■ WHAT IS NEEDED ■
Look through the records below for the line with "(s.load f v).freeCtr = s.freeCtr := rfl" and the line with "n).tb = s.tb := rfl", then return those lines and all lines between, exactly.

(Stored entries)
• • •

-- ==== Sys2Proof/Laws/State.lean ====
section
/-! SUPPORT. The small lemmas of State: what each update of the register file leaves of every other part, and what each
update of another part leaves of the registers. -/

namespace Sys2Proof.Machine

open Sys2Proof

/-! ### Reading a field after writing one -/

theorem State.get_put_self (s : State) (f : Fld) (v : Nat) : (s.put f v).get f = v % 2 ^ f.w := RegFile.get_put_self s.regs f v

theorem State.get_put_ne (s : State) {f g : Fld} (v : Nat) (h : g.key ≠ f.key) : (s.put f v).get g = s.get g :=
  RegFile.get_put_ne s.regs v h

theorem State.flag_put_ne (s : State) {f g : Fld} (v : Nat) (h : g.key ≠ f.key) : (s.put f v).flag g = s.flag g := by
  simp [State.flag, State.get_put_ne s v h]

@[simp] theorem State.when_true (s : State) (f : State → State) : s.when true f = f s := rfl
@[simp] theorem State.when_false (s : State) (f : State → State) : s.when false f = s := rfl
@[simp] theorem State.nextFree_fst (s : State) : s.nextFree.1 = s.freeCtr := rfl

/-- A fold of actions that leave every state as it is. -/
theorem State.each_id (s : State) (n : Nat) (f : Nat → State → State) (h : ∀ i, i < n → f i s = s) : s.each n f = s := by
  unfold State.each
  have : ∀ l : List Nat, (∀ i ∈ l, i < n) → l.foldl (fun t i => f i t) s = s := by
    intro l
    induction l with
    | nil => exact fun _ => rfl
    | cons i l ih =>
      intro hl
      rw [List.foldl_cons, h i (hl i (List.mem_cons_self ..))]
      exact ih fun j hj => hl j (List.mem_cons_of_mem _ hj)
  exact this _ fun i hi => List.mem_range.1 hi


/-! ### put -/

@[simp] theorem State.put_tb (s : State) (f : Fld) (v : Nat) : (s.put f v).tb = s.tb := rfl
@[simp] theorem State.put_cycle (s : State) (f : Fld) (v : Nat) : (s.put f v).cycle = s.cycle := rfl
@[simp] theorem State.put_was (s : State) (f : Fld) (v : Nat) : (s.put f v).was = s.was := rfl
@[simp] theorem State.put_pos (s : State) (f : Fld) (v : Nat) : (s.put f v).pos = s.pos := rfl
@[simp] theorem State.put_phc (s : State) (f : Fld) (v : Nat) : (s.put f v).phc = s.phc := rfl
@[simp] theorem State.put_tempo (s : State) (f : Fld) (v : Nat) : (s.put f v).tempo = s.tempo := rfl
@[simp] theorem State.put_fab (s : State) (f : Fld) (v : Nat) : (s.put f v).fab = s.fab := rfl
@[simp] theorem State.put_col (s : State) (f : Fld) (v : Nat) : (s.put f v).col = s.col := rfl
@[simp] theorem State.put_mem (s : State) (f : Fld) (v : Nat) : (s.put f v).mem = s.mem := rfl
@[simp] theorem State.put_ridge (s : State) (f : Fld) (v : Nat) : (s.put f v).ridge = s.ridge := rfl
@[simp] theorem State.put_power (s : State) (f : Fld) (v : Nat) : (s.put f v).power = s.power := rfl
@[simp] theorem State.put_pair (s : State) (f : Fld) (v : Nat) : (s.put f v).pair = s.pair := rfl
@[simp] theorem State.put_lanes (s : State) (f : Fld) (v : Nat) : (s.put f v).lanes = s.lanes := rfl
@[simp] theorem State.put_cores (s : State) (f : Fld) (v : Nat) : (s.put f v).cores = s.cores := rfl
@[simp] theorem State.put_host (s : State) (f : Fld) (v : Nat) : (s.put f v).host = s.host := rfl
@[simp] theorem State.put_out (s : State) (f : Fld) (v : Nat) : (s.put f v).out = s.out := rfl
@[simp] theorem State.put_freeCtr (s : State) (f : Fld) (v : Nat) : (s.put f v).freeCtr = s.freeCtr := rfl
@[simp] theorem State.put_pending (s : State) (f : Fld) (v : Nat) : (s.put f v).pending = s.pending := rfl

/-! ### putB -/

@[simp] theorem State.putB_tb (s : State) (f : Fld) (b : Bool) : (s.putB f b).tb = s.tb := rfl
@[simp] theorem State.putB_cycle (s : State) (f : Fld) (b : Bool) : (s.putB f b).cycle = s.cycle := rfl
@[simp] theorem State.putB_was (s : State) (f : Fld) (b : Bool) : (s.putB f b).was = s.was := rfl
@[simp] theorem State.putB_pos (s : State) (f : Fld) (b : Bool) : (s.putB f b).pos = s.pos := rfl
@[simp] theorem State.putB_phc (s : State) (f : Fld) (b : Bool) : (s.putB f b).phc = s.phc := rfl
@[simp] theorem State.putB_tempo (s : State) (f : Fld) (b : Bool) : (s.putB f b).tempo = s.tempo := rfl
@[simp] theorem State.putB_fab (s : State) (f : Fld) (b : Bool) : (s.putB f b).fab = s.fab := rfl
@[simp] theorem State.putB_col (s : State) (f : Fld) (b : Bool) : (s.putB f b).col = s.col := rfl
@[simp] theorem State.putB_mem (s : State) (f : Fld) (b : Bool) : (s.putB f b).mem = s.mem := rfl
@[simp] theorem State.putB_ridge (s : State) (f : Fld) (b : Bool) : (s.putB f b).ridge = s.ridge := rfl
@[simp] theorem State.putB_power (s : State) (f : Fld) (b : Bool) : (s.putB f b).power = s.power := rfl
@[simp] theorem State.putB_pair (s : State) (f : Fld) (b : Bool) : (s.putB f b).pair = s.pair := rfl
@[simp] theorem State.putB_lanes (s : State) (f : Fld) (b : Bool) : (s.putB f b).lanes = s.lanes := rfl
@[simp] theorem State.putB_cores (s : State) (f : Fld) (b : Bool) : (s.putB f b).cores = s.cores := rfl
@[simp] theorem State.putB_host (s : State) (f : Fld) (b : Bool) : (s.putB f b).host = s.host := rfl
@[simp] theorem State.putB_out (s : State) (f : Fld) (b : Bool) : (s.putB f b).out = s.out := rfl
@[simp] theorem State.putB_freeCtr (s : State) (f : Fld) (b : Bool) : (s.putB f b).freeCtr = s.freeCtr := rfl
@[simp] theorem State.putB_pending (s : State) (f : Fld) (b : Bool) : (s.putB f b).pending = s.pending := rfl

/-! ### load -/

@[simp] theorem State.load_tb (s : State) (f : Fld) (v : Word) : (s.load f v).tb = s.tb := rfl
@[simp] theorem State.load_cycle (s : State) (f : Fld) (v : Word) : (s.load f v).cycle = s.cycle := rfl
@[simp] theorem State.load_was (s : State) (f : Fld) (v : Word) : (s.load f v).was = s.was := rfl
@[simp] theorem State.load_pos (s : State) (f : Fld) (v : Word) : (s.load f v).pos = s.pos := rfl
@[simp] theorem State.load_phc (s : State) (f : Fld) (v : Word) : (s.load f v).phc = s.phc := rfl
@[simp] theorem State.load_tempo (s : State) (f : Fld) (v : Word) : (s.load f v).tempo = s.tempo := rfl
@[simp] theorem State.load_fab (s : State) (f : Fld) (v : Word) : (s.load f v).fab = s.fab := rfl
@[simp] theorem State.load_col (s : State) (f : Fld) (v : Word) : (s.load f v).col = s.col := rfl
@[simp] theorem State.load_mem (s : State) (f : Fld) (v : Word) : (s.load f v).mem = s.mem := rfl
@[simp] theorem State.load_ridge (s : State) (f : Fld) (v : Word) : (s.load f v).ridge = s.ridge := rfl
@[simp] theorem State.load_power (s : State) (f : Fld) (v : Word) : (s.load f v).power = s.power := rfl
@[simp] theorem State.load_pair (s : State) (f : Fld) (v : Word) : (s.load f v).pair = s.pair := rfl
@[simp] theorem State.load_lanes (s : State) (f : Fld) (v : Word) : (s.load f v).lanes = s.lanes := rfl
@[simp] theorem State.load_cores (s : State) (f : Fld) (v : Word) : (s.load f v).cores = s.cores := rfl
@[simp] theorem State.load_host (s : State) (f : Fld) (v : Word) : (s.load f v).host = s.host := rfl
@[simp] theorem State.load_out (s : State) (f : Fld) (v : Word) : (s.load f v).out = s.out := rfl
@[simp] theorem State.load_freeCtr (s : State) (f : Fld) (v : Word) : (s.load f v).freeCtr = s.freeCtr := rfl
@[simp] theorem State.load_pending (s : State) (f : Fld) (v : Word) : (s.load f v).pending = s.pending := rfl

/-! ### count -/

@[simp] theorem State.count_tb (s : State) (f : Fld) (n : Nat) : (s.count f n).tb = s.tb := rfl
@[simp] theorem State.count_cycle (s : State) (f : Fld) (n : Nat) : (s.count f n).cycle = s.cycle := rfl
@[simp] theorem State.count_was (s : State) (f : Fld) (n : Nat) : (s.count f n).was = s.was := rfl
@[simp] theorem State.count_pos (s : State) (f : Fld) (n : Nat) : (s.count f n).pos = s.pos := rfl
@[simp] theorem State.count_phc (s : State) (f : Fld) (n : Nat) : (s.count f n).phc = s.phc := rfl
@[simp] theorem State.count_tempo (s : State) (f : Fld) (n : Nat) : (s.count f n).tempo = s.tempo := rfl
@[simp] theorem State.count_fab (s : State) (f : Fld) (n : Nat) : (s.count f n).fab = s.fab := rfl
@[simp] theorem State.count_col (s : State) (f : Fld) (n : Nat) : (s.count f n).col = s.col := rfl
@[simp] theorem State.count_mem (s : State) (f : Fld) (n : Nat) : (s.count f n).mem = s.mem := rfl
@[simp] theorem State.count_ridge (s : State) (f : Fld) (n : Nat) : (s.count f n).ridge = s.ridge := rfl
@[simp] theorem State.count_power (s : State) (f : Fld) (n : Nat) : (s.count f n).power = s.power := rfl
@[simp] theorem State.count_pair (s : State) (f : Fld) (n : Nat) : (s.count f n).pair = s.pair := rfl
@[simp] theorem State.count_lanes (s : State) (f : Fld) (n : Nat) : (s.count f n).lanes = s.lanes := rfl
@[simp] theorem State.count_cores (s : State) (f : Fld) (n : Nat) : (s.count f n).cores = s.cores := rfl
@[simp] theorem State.count_host (s : State) (f : Fld) (n : Nat) : (s.count f n).host = s.host := rfl
@[simp] theorem State.count_out (s : State) (f : Fld) (n : Nat) : (s.count f n).out = s.out := rfl
@[simp] theorem State.count_freeCtr (s : State) (f : Fld) (n : Nat) : (s.count f n).freeCtr = s.freeCtr := rfl
@[simp] theorem State.count_pending (s : State) (f : Fld) (n : Nat) : (s.count f n).pending = s.pending := rfl

/-! ### irq -/

@[simp] theorem State.irq_tb (s : State) (base i : Nat) : (s.irq base i).tb = s.tb := rfl
@[simp] theorem State.irq_cycle (s : State) (base i : Nat) : (s.irq base i).cycle = s.cycle := rfl
@[simp] theorem State.irq_was (s : State) (base i : Nat) : (s.irq base i).was = s.was := rfl
@[simp] theorem State.irq_pos (s : State) (base i : Nat) : (s.irq base i).pos = s.pos := rfl
@[simp] theorem State.irq_phc (s : State) (base i : Nat) : (s.irq base i).phc = s.phc := rfl
@[simp] theorem State.irq_tempo (s : State) (base i : Nat) : (s.irq base i).tempo = s.tempo := rfl
@[simp] theorem State.irq_fab (s : State) (base i : Nat) : (s.irq base i).fab = s.fab := rfl
@[simp] theorem State.irq_col (s : State) (base i : Nat) : (s.irq base i).col = s.col := rfl
@[simp] theorem State.irq_mem (s : State) (base i : Nat) : (s.irq base i).mem = s.mem := rfl
@[simp] theorem State.irq_ridge (s : State) (base i : Nat) : (s.irq base i).ridge = s.ridge := rfl
@[simp] theorem State.irq_power (s : State) (base i : Nat) : (s.irq base i).power = s.power := rfl
@[simp] theorem State.irq_pair (s : State) (base i : Nat) : (s.irq base i).pair = s.pair := rfl
@[simp] theorem State.irq_lanes (s : State) (base i : Nat) : (s.irq base i).lanes = s.lanes := rfl
@[simp] theorem State.irq_cores (s : State) (base i : Nat) : (s.irq base i).cores = s.cores := rfl
@[simp] theorem State.irq_host (s : State) (base i : Nat) : (s.irq base i).host = s.host := rfl
@[simp] theorem State.irq_out (s : State) (base i : Nat) : (s.irq base i).out = s.out := rfl
@[simp] theorem State.irq_freeCtr (s : State) (base i : Nat) : (s.irq base i).freeCtr = s.freeCtr := rfl
@[simp] theorem State.irq_pending (s : State) (base i : Nat) : (s.irq base i).pending = s.pending := rfl

/-! ### put2 -/

@[simp] theorem State.put2_tb (s : State) (lo hi : Fld) (v : Nat) : (s.put2 lo hi v).tb = s.tb := rfl
@[simp] theorem State.put2_cycle (s : State) (lo hi : Fld) (v : Nat) : (s.put2 lo hi v).cycle = s.cycle := rfl
@[simp] theorem State.put2_was (s : State) (lo hi : Fld) (v : Nat) : (s.put2 lo hi v).was = s.was := rfl
@[simp] theorem State.put2_pos (s : State) (lo hi : Fld) (v : Nat) : (s.put2 lo hi v).pos = s.pos := rfl
@[simp] theorem State.put2_phc (s : State) (lo hi : Fld) (v : Nat) : (s.put2 lo hi v).phc = s.phc := rfl
@[simp] theorem State.put2_tempo (s : State) (lo hi : Fld) (v : Nat) : (s.put2 lo hi v).tempo = s.tempo := rfl
@[simp] theorem State.put2_fab (s : State) (lo hi : Fld) (v : Nat) : (s.put2 lo hi v).fab = s.fab := rfl
@[simp] theorem State.put2_col (s : State) (lo hi : Fld) (v : Nat) : (s.put2 lo hi v).col = s.col := rfl
@[simp] theorem State.put2_mem (s : State) (lo hi : Fld) (v : Nat) : (s.put2 lo hi v).mem = s.mem := rfl
@[simp] theorem State.put2_ridge (s : State) (lo hi : Fld) (v : Nat) : (s.put2 lo hi v).ridge = s.ridge := rfl
@[simp] theorem State.put2_power (s : State) (lo hi : Fld) (v : Nat) : (s.put2 lo hi v).power = s.power := rfl
@[simp] theorem State.put2_pair (s : State) (lo hi : Fld) (v : Nat) : (s.put2 lo hi v).pair = s.pair := rfl
@[simp] theorem State.put2_lanes (s : State) (lo hi : Fld) (v : Nat) : (s.put2 lo hi v).lanes = s.lanes := rfl
@[simp] theorem State.put2_cores (s : State) (lo hi : Fld) (v : Nat) : (s.put2 lo hi v).cores = s.cores := rfl
@[simp] theorem State.put2_host (s : State) (lo hi : Fld) (v : Nat) : (s.put2 lo hi v).host = s.host := rfl
@[simp] theorem State.put2_out (s : State) (lo hi : Fld) (v : Nat) : (s.put2 lo hi v).out = s.out := rfl
@[simp] theorem State.put2_freeCtr (s : State) (lo hi : Fld) (v : Nat) : (s.put2 lo hi v).freeCtr = s.freeCtr := rfl
@[simp] theorem State.put2_pending (s : State) (lo hi : Fld) (v : Nat) : (s.put2 lo hi v).pending = s.pending := rfl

• • •

■ YOUR RESPONSE ■
@[simp] theorem State.load_freeCtr (s : State) (f : Fld) (v : Word) : (s.load f v).freeCtr = s.freeCtr := rfl
@[simp] theorem State.load_pending (s : State) (f : Fld) (v : Word) : (s.load f v).pending = s.pending := rfl

/-! ### count -/

@[simp] theorem State.count_tb (s : State) (f : Fld) (n : Nat) : (s.count f n).tb = s.tb := rfl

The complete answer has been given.